(Stored data)

theorem writeSystem_only {bs : List Block} {s0 : State} {off : Nat} {d : SysData} {s : State}
    (hSub : Block.sub [.arch] bs = true) (hOnly : Only bs s0 s) :
    OnlyOptP bs s0 (writeSystem off d s) := by
  unfold writeSystem
  with_reducible repeat' first
    | exact hOnly
    | assumption
    | refine onArch_only (viaOne hSub) ?_
    | refine writeCopy_only (via hSub) ?_
    | exact OnlyOptP.none
    | refine OnlyOptP.some ?_
    | refine OnlyOptP.ite ?_ ?_
    | refine Only.ite ?_ ?_
    | refine Only.ite1 ?_ ?_
    | refine Only.ite2 ?_ ?_
    | refine Only.eq1 (by assumption) ?_
    | refine Only.eq2 (by assumption) ?_
    | refine OnlyOpt.get (by assumption) ?_
    | refine OnlyOptP.get (by assumption) ?_
    | refine OnlyEx.get (by assumption) ?_
    | refine OnlyExP.get (by assumption) ?_
    | split
    | dsimp only

theorem writeJournal_only {bs : List Block} {s0 : State} {s : State} (hSub : Block.sub [.arch] bs = true) (hOnly : Only bs s0 s) :
    Only bs s0 (writeJournal s) := by
  unfold writeJournal
  with_reducible repeat' first
    | exact hOnly
    | assumption
    | refine writeSystem_only (via hSub) ?_
    | refine Only.ite ?_ ?_
    | refine Only.ite1 ?_ ?_
    | refine Only.ite2 ?_ ?_
    | refine Only.eq1 (by assumption) ?_
    | refine Only.eq2 (by assumption) ?_
    | refine OnlyOpt.get (by assumption) ?_
    | refine OnlyOptP.get (by assumption) ?_
    | refine OnlyEx.get (by assumption) ?_
    | refine OnlyExP.get (by assumption) ?_
    | split
    | dsimp only

theorem trimRanges_only {bs : List Block} {s0 : State} {l : List (Nat × Nat)} {s : State}
    (hSub : Block.sub [.arch] bs = true) (hOnly : Only bs s0 s) :
    Only bs s0 (trimRanges l s).2 := by
  unfold trimRanges
  with_reducible repeat' first
    | exact hOnly
    | assumption
    | refine onArch_only (viaOne hSub) ?_
    | refine writeSystem_only (via hSub) ?_
    | refine Only.ite ?_ ?_
    | refine Only.ite1 ?_ ?_
    | refine Only.ite2 ?_ ?_
    | refine Only.eq1 (by assumption) ?_
    | refine Only.eq2 (by assumption) ?_
    | refine OnlyOpt.get (by assumption) ?_
    | refine OnlyOptP.get (by assumption) ?_
    | refine OnlyEx.get (by assumption) ?_
    | refine OnlyExP.get (by assumption) ?_
    | split
    | dsimp only

theorem pruneTrims_only {bs : List Block} {s0 : State} {s : State} (hSub : Block.sub [.arch] bs = true) (hOnly : Only bs s0 s) :
    Only bs s0 (pruneTrims s) := by
  unfold pruneTrims
  with_reducible repeat' first
    | exact hOnly
    | assumption
    | refine onArch_only (viaOne hSub) ?_
    | refine Only.ite ?_ ?_
    | refine Only.ite1 ?_ ?_
    | refine Only.ite2 ?_ ?_
    | refine Only.eq1 (by assumption) ?_
    | refine Only.eq2 (by assumption) ?_
    | refine OnlyOpt.get (by assumption) ?_
    | refine OnlyOptP.get (by assumption) ?_
    | refine OnlyEx.get (by assumption) ?_
    | refine OnlyExP.get (by assumption) ?_
    | split
    | dsimp only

• What the task asks: In the entries, find every line holding "State" and copy it.

• Answer to the problem:
theorem writeSystem_only {bs : List Block} {s0 : State} {off : Nat} {d : SysData} {s : State}
theorem writeJournal_only {bs : List Block} {s0 : State} {s : State} (hSub : Block.sub [.arch] bs = true) (hOnly : Only bs s0 s) :
theorem trimRanges_only {bs : List Block} {s0 : State} {l : List (Nat × Nat)} {s : State}
theorem pruneTrims_only {bs : List Block} {s0 : State} {s : State} (hSub : Block.sub [.arch] bs = true) (hOnly : Only bs s0 s) :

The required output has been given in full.